**Exercise data:**
=== Section Start ===
-- ==== Sys2Proof/Machine/Drive.lean ====
section
/-! DEFINITION. The commands of the drive ports, encoder channels and pulse-train ports (R302 to R341). -/

namespace Sys2Proof.Machine

/-- CONVERSION: the 48 converter readings, and the levels of the CHS pins (R304). Every 5000th, which is every 0.5 ms, is a reference
conversion on the VBUS and ANA channels, whose registers then keep their values (R450); that it is one instant for all of them is the
model's choice, log entry 254. Nothing converts while DRV is off or in reset (R303). -/
def execConversion (vals : List Nat) (chs : Nat) (s : State) : Out :=
  .next (if s.drvOff then s else
    let n := s.get H.CV_REFN
    let ref := n == 4999
    let s := s.put H.CV_REFN (if ref then 0 else n + 1)
    let s := s.each (List.range 8) fun s p => s.convPort vals chs ref p
    if ref then s else s.each (List.range 8) fun s k => s.put R.DRV_ANA (vals.getD (40 + k) 0) k)

/-- OV_TRIP: VBUS at DRV_OV_TRIP or above in two consecutive conversions (R328, R332). -/
def execOvTrip (p : Nat) (s : State) : Out :=
  .next (if 8 ≤ p ∨ s.get R.DRV_CFG_MODE p = 0 ∨ s.get H.DP_OVN p < 2 then s
    else ((((s.put H.DP_OVN 0 p).put R.DRV_STAT_OVTRIP 1 p).incSat R.DRV_CNT_OV p).hwOff p).report 0x14 p (s.dpAxis p) 0)

/-- CHOPPER_FAULT: CHOP high for DRV_CHS_T, no CHS, and the bus risen; the bus group runs motoring only (R326, R327). -/
def execChopperFault (p : Nat) (s : State) : Out :=
  .next (if 8 ≤ p ∨ !s.on R.DRV_STAT_CHOP p ∨ s.on H.DP_CHS p ∨ s.get H.DP_CHN p < 10 * s.get R.DRV_CHS_T p ∨
        s.get R.DRV_VBUS p < s.get H.DP_CHV p + s.get R.DRV_CHOP_RISE p ∨ s.on R.DRV_STAT_CHOPF p then s
    else
      let s := ((s.put R.DRV_STAT_CHOPF 1 p).incSat R.DRV_CNT_CHOPF p).report 0x15 p (s.dpAxis p) 0
      s.motoringOnly)

/-- GATE_DRIVER_FAULT: GFLT low for 100 ns (R330). -/
def execGateDriverFault (p : Nat) (s : State) : Out :=
  .next ((s.when (decide (p < 8)) fun s => s.put H.GFLT_L 1 p).gateFault p)

/-- DTC_EVALUATION of a three-phase port whose gates run, as often in a base period as R307 says (R307, R310 to R315, R319). -/
def execDtcEvaluation (p : Nat) (s : State) : Out :=
  .next (if 8 ≤ p ∨ s.get R.DRV_CFG_MODE p ≠ 1 ∨ s.on R.DRV_STAT_HWOFF p then s
    else if s.get H.DP_START p = 3 ∨ (s.get H.DP_START p = 4 ∧ s.on H.DP_EN p) then
      (if s.get H.DP_EVK p < s.evalN p then s.evaluate p else s)
    else s.put H.DP_LEG 0 p)

/-- ELLIPSIS_TORQUE_LIMIT: five consecutive Ellipses (R315). -/
def execEllipsisTorqueLimit (p : Nat) (s : State) : Out :=
  .next (if p < 8 ∧ 5 ≤ s.get R.DRV_STAT_ELL_CONSEC p then
      (s.put R.DRV_STAT_TLIM_ELL 1 p).report 0x16 p (s.dpAxis p) 0
    else s)

/-- ELLIPSIS_LIMIT_END: sixteen consecutive measured samples (R315). -/
def execEllipsisLimitEnd (p : Nat) (s : State) : Out :=
  .next (if p < 8 ∧ 16 ≤ s.get H.DP_MEAS p then s.put R.DRV_STAT_TLIM_ELL 0 p else s)

/-- ELLIPSIS_HWOFF: eight consecutive Ellipses (R315). -/
def execEllipsisHwoff (p : Nat) (s : State) : Out :=
  .next (if p < 8 ∧ 8 ≤ s.get R.DRV_STAT_ELL_CONSEC p then (s.hwOff p).report 0x16 p (s.dpAxis p) 0 else s)

/-- PWM_VALLEY: the current sample of a two-phase port, measured where each phase has a readable leg, and its phase-current loops (R314,
R315, R321). -/
def execPwmValley (p : Nat) (s : State) : Out :=
  .next (if 8 ≤ p ∨ s.get R.DRV_CFG_MODE p ≠ 2 ∨ s.get H.DP_START p ≠ 4 ∨ !s.on H.DP_EN p ∨ s.pwmN p ≤ s.get H.DP_EVK p then s
    else
      let s := (s.incSat H.DP_EVK p).put H.DP_PWT 0 p
      let read := s.valleyRead p && !s.on H.INJ_ELL p
      let s := s.put H.INJ_ELL (s.get H.INJ_ELL p - 1) p
      let s :=
        if read then
          let i := fun j => s.get H.DP_IS p j
          let s := (s.puti H.DP_I (s.phaseCur p 0) p 0).puti H.DP_I (s.phaseCur p 1) p 1
          ((s.put R.DRV_I01 (i 0 + 65536 * i 1) p).put R.DRV_I23 (i 2 + 65536 * i 3) p).sampled p
        else
          let a := s.predictedTwo p 0
          let b := s.predictedTwo p 1
          let w := fun i => trunc 16 i + 65536 * trunc 16 (satI 16 (-i))
          ((((s.puti H.DP_I a p 0).puti H.DP_I b p 1).put R.DRV_I01 (w a) p).put R.DRV_I23 (w b) p).ellipsis p
      let s := (s.put H.DP_IAMP (s.iamp p) p).setPoints p
      (s.currentLoop p 0).currentLoop p 1)

/-- STEP_ISSUE: the next step of a two-phase drive port or of a pulse-train port (R321, R334, R335). -/
def execStepIssue (dp : Bool) (q : Nat) (s : State) : Out :=
  .next (if dp then (if q < 8 ∧ s.get R.DRV_CFG_MODE q = 2 then s.microStep q else s)
    else if q < 16 then s.pulseStep q else s)

/-- STEPPER_HOLD_CURRENT: standstill in Operational for DRV_ST_HOLD_T (R321). -/
def execStepperHoldCurrent (p : Nat) (s : State) : Out :=
  .next (if p < 8 ∧ s.get R.DRV_CFG_MODE p = 2 ∧ s.geti H.DP_RATE p = 0 ∧ s.dpAxisIn p [4] ∧
        s.timeUp (s.get H.DP_NS p / 65536 + 1000000 * s.get R.DRV_ST_HOLD_T p) then
      let s := s.put H.DP_HOLD 1 p
      s.put H.DP_IAMP (s.iamp p) p
    else s)

/-- STALL: load angles of DRV_ST_SLA or more over DRV_ST_SN consecutive full steps, at a speed of at least DRV_ST_SVMIN. It ends the
hard-stop phase of a homing, and is fault class STALL elsewhere, where a homing in progress ends FAILED (R191, R192, R324). -/
def execStall (p : Nat) (s : State) : Out :=
  .next (if 8 ≤ p ∨ s.get R.DRV_CFG_MODE p ≠ 2 ∨ (s.geti H.DP_RATE p).natAbs < 256 * s.get R.DRV_ST_SVMIN p ∨
        s.get H.DP_LAC p < s.get R.DRV_ST_SN p then s
    else
      let s := ((s.put R.DRV_STAT_STALL 1 p).put H.DP_STNOW 1 p).put H.DP_LAC 0 p
      match s.axisOfDp p with
      | none => s
      | some a =>
        if s.hardStop a ∧ s.get H.HM_NEXT a = 0 then
          (s.homeRef a (s.geti R.AXS_P_ACT a) false).homeNext a (s.nextEffect a)
        else
          let s := s.put R.DRV_STAT_POS_UNC 1 p
          (s.when (s.get R.HM_STAT_PHASE a != 0) fun s => s.homingEnd a 3 0x0408).post a (.fault 11))

/-- The offset calibration of a port is complete: it is online, if it was not (R316). -/
def State.calOk (s : State) (p : Nat) : State :=
  if s.on R.DRV_STAT_CAL_OK p then s
  else
    let s := (s.put R.DRV_STAT_CAL_OK 1 p).rdyUp p
    match s.axisOfDp p with
    | some a => s.post a .nodeOnline
    | none => s

/-- OFFSET_CALIBRATION_COMPLETE: 1024 conversions are averaged, and the port is online (R316). The averages come with the
command; numbers that are not the averages of what was converted do nothing. -/
def execOffsetCalibrationComplete (p o0 o1 o2 o3 : Nat) (s : State) : Out :=
  let v := o0 % 65536 + 65536 * (o1 % 65536)
  let w := o2 % 65536 + 65536 * (o3 % 65536)
  .next (if 8 ≤ p ∨ s.get R.DRV_CFG_MODE p = 0 ∨ s.on R.DRV_STAT_CAL_OK p ∨ s.get H.DP_CALN p < 1024 ∨ !s.ofsMean p v w then s
    else (s.ofsTake p v w).calOk p)

/-- SPIN_PROBE: after its three pulses of V0, the last of which ends 42 µs after the first began, the electrical speed (Q16.16 Hz), the
angle and the magnitude (Q16.16 V) of the back-EMF vector; a catch, a braking or a saturation start follows (R317, R319). -/
def execSpinProbe (p : Nat) (fe : Int) (ang mag : Nat) (s : State) : Out :=
  .next (if 8 ≤ p ∨ s.get R.DRV_CFG_MODE p ≠ 1 ∨ s.get H.DP_START p ≠ 1 ∨ !s.dpAxisIn p [3] ∨ s.get H.DP_STN p < 420 then s
    else
      let s := s.puti H.DP_SPEED (satI 32 (divRound fe (max 1 (s.get R.DRV_PP p)))) p
      let s := (s.put H.DP_PLS 0 p).put H.DP_PLSF 0 p
      if fe.natAbs ≤ s.get R.DRV_CATCH p then s.stageAt p 2
      else if decide (fe < 0) == s.on R.DRV_CFG_CATCHDIR p then
        s.seedFlux p ((ang + 49152) % 65536) (catchFlux mag fe.natAbs)
      else s.stageAt p 3)

/-- SATURATION_TEST_PULSE: a test pulse ends after DRV_SS_TP or at DRV_SS_IMAX with its peak current, in the units of the converter, or could
not be read; V0 follows (R318, R320, R332). -/
def execSaturationTestPulse (p peak : Nat) (readable : Bool) (s : State) : Out :=
  .next (if 8 ≤ p ∨ s.get R.DRV_CFG_MODE p ≠ 1 ∨ s.get H.DP_START p ≠ 2 ∨ !s.dpAxisIn p [3] ∨
        !s.pulseOver p (if readable then peak else 0) then s
    else if !readable then
      if s.on H.DP_PLSF p then s.startFails p else (s.put H.DP_PLSF 1 p).pulseRest p
    else
      let s := s.pulseRest p
      let k := s.get H.DP_PLS p
      let s := s.put H.DP_PLSF 0 p
      let s := if k = 0 ∨ s.get H.DP_PKMAX p < peak then (s.put H.DP_PKMAX peak p).put H.DP_PKI k p else s
      let s := if k = 0 ∨ peak < s.get H.DP_PKMIN p then s.put H.DP_PKMIN peak p else s
      let s := s.put H.DP_PLS (k + 1) p
      if s.pulseN p ≤ k + 1 then s.pulsesDone p else s)

/-- The change of the count between two states of A and B: A leading counts up; A and B together is illegal (R309). -/
def quadStep (was now : Nat) : Option Int :=
  let pos := fun n => [0, 1, 3, 2].getD n 0
  match (pos now + 4 - pos was) % 4 with
  | 0 => some 0
  | 1 => some 1
  | 3 => some (-1)
  | _ => none

/-- ENCODER_EDGE: filtered levels of A (bit 0) and B (bit 1), and whether Z rose (R309). -/
def execEncoderEdge (c ab : Nat) (z : Bool) (s : State) : Out :=
  .next (if 8 ≤ c ∨ !s.on R.DRV_ENC_CFG_EN c ∨ s.drvOff then s
    else
      let s := match quadStep (s.get H.ENC_AB c) (ab % 4) with
        | none => s.incSat R.DRV_ENC_ERR c
        | some d =>
          let d := if s.on R.DRV_ENC_CFG_INV c then -d else d
          s.put R.DRV_ENC_CNT (trunc 32 ((s.get R.DRV_ENC_CNT c : Int) + d)) c
      let s := s.put H.ENC_AB ab c
      if z ∧ s.on R.DRV_ENC_CFG_ZEN c ∧ s.on H.ENC_ARM c then
        let s := (s.put R.DRV_ENC_IDX (s.get R.DRV_ENC_CNT c) c).put R.DRV_ENC_STAT_IDXV 1 c
        (s.put H.ENC_ARM 0 c).put H.ENC_IDXT (2 ^ 64 + s.now) c
      else s)

/-! ### Calibration (R336) -/

/-- The drive port's axis is Configured or Disabled (R336). -/
def State.calMay (s : State) (p : Nat) : Bool := s.dpAxisIn p [1, 2]

/-- CAL_START. -/
def execCalStart (mb : Nat) (s : State) : Out :=
  .next (s.request mb 0x0702 8 fun s =>
    let p := s.par mb 0 4
    let f := s.par mb 4 4 % 8
    if 8 ≤ p then s.fail mb 0x0003
    else if !s.calMay p then s.fail mb 0x0004
    else if (s.lopOf 0x0702 p).isSome then s.fail mb 0x000E
    else s.lopStart mb 0x0702 p fun s k =>
      let s := ((s.put H.DP_CALF f p).put H.DP_CALT (popCount 3 f) p).calStep p
      s.when (f == 0) fun s => s.lopEnd k 2 0)

/-- The calibration step in progress has had its time: 1024 conversions with these averages, 200 ms of current, or 24 pulses (R336). -/
def State.calDue (s : State) (p v w : Nat) : Bool :=
  if bit (s.get H.DP_CALF p) 0 then s.get H.DP_CALN p == 1024 && s.ofsMean p v w
  else if bit (s.get H.DP_CALF p) 1 then s.timeUp (s.get H.DP_CALT0 p + 200000000) else s.get H.DP_PLS p == 24



/-- CALIBRATION_STEP_COMPLETE: the step in progress ends with its result: the offsets averaged, as the words DRV_CAL_OFS01
and OFS23, `v` and `w`; the resistance `v`; or the inductance `w` (R336). -/
def execCalibrationStepComplete (p v w : Nat) (s : State) : Out :=
  .next (match (if p < 8 then s.lopOf 0x0702 p else none) with
    | none => s
    | some k =>
      if s.get R.LOP_ID_STATUS k ≠ 1 ∨ !s.calDue p v w then s
      else
        let f := s.get H.DP_CALF p
        let s := if bit f 0 then (s.ofsTake p v w).calOk p
          else if bit f 1 then (s.write R.DRV_RS v p).confWrote (ovlTgt 4 p 0x18)
          else (s.write R.DRV_LS w p).confWrote (ovlTgt 4 p 0x1C)
        let f := if bit f 0 then clrBit f 0 else if bit f 1 then clrBit f 1 else 0
        let s := (s.put H.DP_CALF f p).calStep p
        let n := s.get H.DP_CALT p
        if f = 0 then s.lopEnd k 2 0 else s.lopProgress k (n - popCount 3 f) n)

/-! ### Requests (R337) -/

/-- DRV_CLEAR: chopper faults of a bus group (R326). -/
def execDrvClear (mb : Nat) (s : State) : Out :=
  .next (s.request mb 0x0703 4 fun s =>
    let g := s.par mb 0 4
    if 8 ≤ g then s.fail mb 0x0003
    else if (s.busPorts g).any fun p => s.on R.DRV_STAT_CHOP p && !s.on H.DP_CHSL p then s.fail mb 0x0703
    else
      ((s.each (s.busPorts g) fun s p => s.put R.DRV_STAT_CHOPF 0 p).motoringOnly).done mb)

/-- A TRG pin drives a compare output or feeds a capture unit (R309). -/
def State.trgTaken (s : State) (pin : Nat) : Bool :=
  decide (pin < 16) && (List.range 32).any fun u =>
    (s.on R.CMP_CTL_EN u && s.get R.CMP_CTL_OUT u == pin) ||
      (s.on H.CMP_CFGP u && bit (s.get H.CMP_NEWW u 0) 0 && bits (s.get H.CMP_NEWW u 0) 8 6 == pin) ||
      (s.on R.CMP_CAP_CTL_EN u && s.get R.CMP_CAP_CTL_SRC u == pin) ||
      (s.on H.CAP_CFGP u && bit (s.get H.CAP_NEWW u) 0 && bits (s.get H.CAP_NEWW u) 4 6 == pin)

/-- Binding a port to an encoder channel would take a TRG pin of the channel that a compare output or a capture unit has (R309, R337):
`c` 8 or more names none. That the pins of a channel count whether or not it is enabled yet is the model's choice (log entry 283). -/
def State.encClash (s : State) (c : Nat) : Bool :=
  let w := if s.on H.ENC_NEWP c then s.get H.ENC_NEWW c else s.encWord c
  decide (c < 8) && (List.range 16).any fun pin => encUses (setBit w 20) pin && s.trgTaken pin

/-- DRV_CONFIG: words of a drive port, from the next boundary (R337). -/
def execDrvConfig (mb : Nat) (s : State) : Out :=
  .next (s.request mb 0x0700 16 fun s =>
    let p := s.par mb 0 4
    let k := s.par mb 4 4 / 4
    let n := clampN 1 32 (s.par mb 8 4)
    let w := fun i => s.par mb (12 + 4 * i) 4
    if 8 ≤ p ∨ 32 ≤ k then s.fail mb 0x0003
    else if s.get H.MB_LEN mb < 12 + 4 * n then s.fail mb 0x0002
    else
      let n := min n (32 - k)
      if s.portActive (0x10 + p) && (List.range n).any fun i => s.drvChanges p (k + i) (w i) then s.fail mb 0x0700
      else if k = 0 ∧ bits (w 0) 12 4 ≠ s.get R.DRV_CFG_ENC p ∧ s.encClash (bits (w 0) 12 4) then s.fail mb 0x0702
      else
        let s := s.each (List.range n) fun s i =>
          (s.put H.DP_NEWW (w i) p (k + i)).orBit H.DP_NEWM (k + i) p
        s.wait mb 0x0700 p n)

/-- PTG_CONFIG: the words of a pulse-train port, from the next boundary (R337). -/
def execPtgConfig (mb : Nat) (s : State) : Out :=
  .next (s.request mb 0x0701 16 fun s =>
    let q := s.par mb 0 4
    let w := fun i => s.par mb (4 + 4 * i) 4
    if 16 ≤ q then s.fail mb 0x0003
    else if s.portActive (0x20 + q) && bits (w 0) 4 4 != s.get R.PTG_CFG_ENC q then s.fail mb 0x0700
    else if bits (w 0) 4 4 ≠ s.get R.PTG_CFG_ENC q ∧ s.encClash (bits (w 0) 4 4) then s.fail mb 0x0702
    else ((s.each (List.range 3) fun s i => s.put H.PT_NEWW (w i) q i).put H.PT_NEWP 1 q).wait mb 0x0701 q)

/-- An encoder channel serves a port whose axis is Enabling, Operational, Stopping or Faulted (R337). -/
def State.encActive (s : State) (c : Nat) : Bool :=
  s.axes.any fun a => s.encOf a == some c && decide (3 ≤ s.axSt a) && decide (s.axSt a ≤ 6)

/-- ENC_CONFIG: an encoder channel, from the next boundary (R309, R337). -/
def execEncConfig (mb : Nat) (s : State) : Out :=
  .next (s.request mb 0x0704 8 fun s =>
    let c := s.par mb 0 4
    let w := s.par mb 4 4
    if 8 ≤ c then s.fail mb 0x0003
    else if s.encActive c && (s.encWord c &&& 0x101FFF) != (w &&& 0x101FFF) then s.fail mb 0x0700
    else if (List.range 16).any fun pin => encUses w pin && s.trgTaken pin then s.fail mb 0x0702
    else ((s.put H.ENC_NEWW w c).put H.ENC_NEWP 1 c).wait mb 0x0704 c)

end Sys2Proof.Machine
end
=== Section End ===
**Exercise objective:**
Your answer consists solely of the lines from the top of the records above through the line that contains "def execDtcEvaluation (p", each echoed exactly.

**Output of the exercise:**
-- ==== Sys2Proof/Machine/Drive.lean ====
section
/-! DEFINITION. The commands of the drive ports, encoder channels and pulse-train ports (R302 to R341). -/

namespace Sys2Proof.Machine

/-- CONVERSION: the 48 converter readings, and the levels of the CHS pins (R304). Every 5000th, which is every 0.5 ms, is a reference
conversion on the VBUS and ANA channels, whose registers then keep their values (R450); that it is one instant for all of them is the
model's choice, log entry 254. Nothing converts while DRV is off or in reset (R303). -/
def execConversion (vals : List Nat) (chs : Nat) (s : State) : Out :=
  .next (if s.drvOff then s else
    let n := s.get H.CV_REFN
    let ref := n == 4999
    let s := s.put H.CV_REFN (if ref then 0 else n + 1)
    let s := s.each (List.range 8) fun s p => s.convPort vals chs ref p
    if ref then s else s.each (List.range 8) fun s k => s.put R.DRV_ANA (vals.getD (40 + k) 0) k)

/-- OV_TRIP: VBUS at DRV_OV_TRIP or above in two consecutive conversions (R328, R332). -/
def execOvTrip (p : Nat) (s : State) : Out :=
  .next (if 8 ≤ p ∨ s.get R.DRV_CFG_MODE p = 0 ∨ s.get H.DP_OVN p < 2 then s
    else ((((s.put H.DP_OVN 0 p).put R.DRV_STAT_OVTRIP 1 p).incSat R.DRV_CNT_OV p).hwOff p).report 0x14 p (s.dpAxis p) 0)

/-- CHOPPER_FAULT: CHOP high for DRV_CHS_T, no CHS, and the bus risen; the bus group runs motoring only (R326, R327). -/
def execChopperFault (p : Nat) (s : State) : Out :=
  .next (if 8 ≤ p ∨ !s.on R.DRV_STAT_CHOP p ∨ s.on H.DP_CHS p ∨ s.get H.DP_CHN p < 10 * s.get R.DRV_CHS_T p ∨
        s.get R.DRV_VBUS p < s.get H.DP_CHV p + s.get R.DRV_CHOP_RISE p ∨ s.on R.DRV_STAT_CHOPF p then s
    else
      let s := ((s.put R.DRV_STAT_CHOPF 1 p).incSat R.DRV_CNT_CHOPF p).report 0x15 p (s.dpAxis p) 0
      s.motoringOnly)

/-- GATE_DRIVER_FAULT: GFLT low for 100 ns (R330). -/
def execGateDriverFault (p : Nat) (s : State) : Out :=
  .next ((s.when (decide (p < 8)) fun s => s.put H.GFLT_L 1 p).gateFault p)

/-- DTC_EVALUATION of a three-phase port whose gates run, as often in a base period as R307 says (R307, R310 to R315, R319). -/
def execDtcEvaluation (p : Nat) (s : State) : Out :=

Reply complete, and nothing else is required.